-------- Exercise data --------

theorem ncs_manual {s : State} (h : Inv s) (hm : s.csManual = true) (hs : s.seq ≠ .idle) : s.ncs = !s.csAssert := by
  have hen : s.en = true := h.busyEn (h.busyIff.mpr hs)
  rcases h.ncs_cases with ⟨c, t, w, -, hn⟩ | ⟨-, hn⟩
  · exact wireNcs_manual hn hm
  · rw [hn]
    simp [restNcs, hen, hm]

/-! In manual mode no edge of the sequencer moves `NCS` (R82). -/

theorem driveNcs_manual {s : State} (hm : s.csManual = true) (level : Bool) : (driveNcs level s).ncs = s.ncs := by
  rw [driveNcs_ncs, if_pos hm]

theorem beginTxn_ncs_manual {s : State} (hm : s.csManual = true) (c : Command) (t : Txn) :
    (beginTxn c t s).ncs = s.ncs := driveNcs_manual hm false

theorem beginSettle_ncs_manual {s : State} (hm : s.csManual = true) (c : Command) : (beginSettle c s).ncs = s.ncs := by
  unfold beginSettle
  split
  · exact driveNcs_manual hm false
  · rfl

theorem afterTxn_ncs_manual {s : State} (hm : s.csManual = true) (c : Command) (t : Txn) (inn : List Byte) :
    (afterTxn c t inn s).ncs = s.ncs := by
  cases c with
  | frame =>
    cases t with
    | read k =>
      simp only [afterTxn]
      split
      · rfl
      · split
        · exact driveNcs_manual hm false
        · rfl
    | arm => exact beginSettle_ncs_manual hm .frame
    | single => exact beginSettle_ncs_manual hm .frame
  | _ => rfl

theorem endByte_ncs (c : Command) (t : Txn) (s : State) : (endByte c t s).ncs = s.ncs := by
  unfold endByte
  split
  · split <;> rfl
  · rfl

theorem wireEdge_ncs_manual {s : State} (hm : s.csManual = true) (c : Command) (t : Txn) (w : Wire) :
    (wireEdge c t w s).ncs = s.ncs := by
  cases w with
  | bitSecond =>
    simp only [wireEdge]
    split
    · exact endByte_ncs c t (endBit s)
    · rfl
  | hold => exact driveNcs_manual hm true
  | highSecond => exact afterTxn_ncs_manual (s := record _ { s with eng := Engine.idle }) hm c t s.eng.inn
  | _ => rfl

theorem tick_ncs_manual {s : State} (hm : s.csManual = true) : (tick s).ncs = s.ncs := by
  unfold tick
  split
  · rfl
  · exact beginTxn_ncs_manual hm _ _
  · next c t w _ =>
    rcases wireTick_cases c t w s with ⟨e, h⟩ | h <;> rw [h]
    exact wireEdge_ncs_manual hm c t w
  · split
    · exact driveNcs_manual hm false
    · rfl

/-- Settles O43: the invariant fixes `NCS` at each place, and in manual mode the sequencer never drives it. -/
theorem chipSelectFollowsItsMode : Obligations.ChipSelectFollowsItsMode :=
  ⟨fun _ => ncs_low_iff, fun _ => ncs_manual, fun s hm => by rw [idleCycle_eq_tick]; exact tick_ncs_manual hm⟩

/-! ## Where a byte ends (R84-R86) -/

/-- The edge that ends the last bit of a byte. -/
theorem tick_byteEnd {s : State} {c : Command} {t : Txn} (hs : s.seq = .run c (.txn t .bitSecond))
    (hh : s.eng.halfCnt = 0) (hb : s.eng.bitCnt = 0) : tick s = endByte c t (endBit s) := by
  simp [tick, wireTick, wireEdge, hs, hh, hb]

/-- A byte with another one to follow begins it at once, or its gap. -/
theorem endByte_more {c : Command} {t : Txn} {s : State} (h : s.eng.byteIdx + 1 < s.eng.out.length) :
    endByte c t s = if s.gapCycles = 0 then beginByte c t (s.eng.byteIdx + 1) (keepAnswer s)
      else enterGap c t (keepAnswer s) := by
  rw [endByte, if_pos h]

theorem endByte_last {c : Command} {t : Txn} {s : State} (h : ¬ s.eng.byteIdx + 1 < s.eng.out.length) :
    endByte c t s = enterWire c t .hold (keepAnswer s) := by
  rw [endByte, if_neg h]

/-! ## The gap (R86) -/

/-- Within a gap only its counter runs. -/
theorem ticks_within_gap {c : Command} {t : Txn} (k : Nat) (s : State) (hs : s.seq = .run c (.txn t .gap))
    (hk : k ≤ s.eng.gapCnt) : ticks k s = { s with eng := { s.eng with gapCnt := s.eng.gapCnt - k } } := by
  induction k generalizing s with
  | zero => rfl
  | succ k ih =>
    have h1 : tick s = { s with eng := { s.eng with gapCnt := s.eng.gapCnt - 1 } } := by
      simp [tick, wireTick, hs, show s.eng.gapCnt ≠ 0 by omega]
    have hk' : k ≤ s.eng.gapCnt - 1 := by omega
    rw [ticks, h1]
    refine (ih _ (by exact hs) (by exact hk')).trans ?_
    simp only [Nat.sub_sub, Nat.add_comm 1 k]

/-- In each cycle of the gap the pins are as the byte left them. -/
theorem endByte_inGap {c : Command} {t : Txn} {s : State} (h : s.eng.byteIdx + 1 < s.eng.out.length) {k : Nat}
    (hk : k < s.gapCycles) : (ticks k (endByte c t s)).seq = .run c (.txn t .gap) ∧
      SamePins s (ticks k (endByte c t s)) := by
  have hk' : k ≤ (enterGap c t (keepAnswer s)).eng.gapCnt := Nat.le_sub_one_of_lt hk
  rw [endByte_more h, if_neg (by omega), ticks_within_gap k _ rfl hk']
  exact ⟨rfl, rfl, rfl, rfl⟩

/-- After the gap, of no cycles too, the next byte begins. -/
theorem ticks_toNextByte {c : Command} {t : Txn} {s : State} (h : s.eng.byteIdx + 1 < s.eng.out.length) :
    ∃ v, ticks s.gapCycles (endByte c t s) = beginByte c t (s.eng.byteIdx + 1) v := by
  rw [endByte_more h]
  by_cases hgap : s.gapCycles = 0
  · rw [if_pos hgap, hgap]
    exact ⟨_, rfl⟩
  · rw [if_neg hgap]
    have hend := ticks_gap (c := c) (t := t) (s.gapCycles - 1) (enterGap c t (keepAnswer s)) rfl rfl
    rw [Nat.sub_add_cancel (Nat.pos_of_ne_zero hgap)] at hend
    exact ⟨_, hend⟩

--------

Everything from the line with "its gap. -/" through the line with "(hk : k < s.gapCycles)" should be written out exactly as it appears above, end lines included, and nothing outside that range.

- [Solution to this exercise]:
/-- A byte with another one to follow begins it at once, or its gap. -/
theorem endByte_more {c : Command} {t : Txn} {s : State} (h : s.eng.byteIdx + 1 < s.eng.out.length) :
    endByte c t s = if s.gapCycles = 0 then beginByte c t (s.eng.byteIdx + 1) (keepAnswer s)
      else enterGap c t (keepAnswer s) := by
  rw [endByte, if_pos h]

theorem endByte_last {c : Command} {t : Txn} {s : State} (h : ¬ s.eng.byteIdx + 1 < s.eng.out.length) :
    endByte c t s = enterWire c t .hold (keepAnswer s) := by
  rw [endByte, if_neg h]

/-! ## The gap (R86) -/

/-- Within a gap only its counter runs. -/
theorem ticks_within_gap {c : Command} {t : Txn} (k : Nat) (s : State) (hs : s.seq = .run c (.txn t .gap))
    (hk : k ≤ s.eng.gapCnt) : ticks k s = { s with eng := { s.eng with gapCnt := s.eng.gapCnt - k } } := by
  induction k generalizing s with
  | zero => rfl
  | succ k ih =>
    have h1 : tick s = { s with eng := { s.eng with gapCnt := s.eng.gapCnt - 1 } } := by
      simp [tick, wireTick, hs, show s.eng.gapCnt ≠ 0 by omega]
    have hk' : k ≤ s.eng.gapCnt - 1 := by omega
    rw [ticks, h1]
    refine (ih _ (by exact hs) (by exact hk')).trans ?_
    simp only [Nat.sub_sub, Nat.add_comm 1 k]

/-- In each cycle of the gap the pins are as the byte left them. -/
theorem endByte_inGap {c : Command} {t : Txn} {s : State} (h : s.eng.byteIdx + 1 < s.eng.out.length) {k : Nat}
    (hk : k < s.gapCycles) : (ticks k (endByte c t s)).seq = .run c (.txn t .gap) ∧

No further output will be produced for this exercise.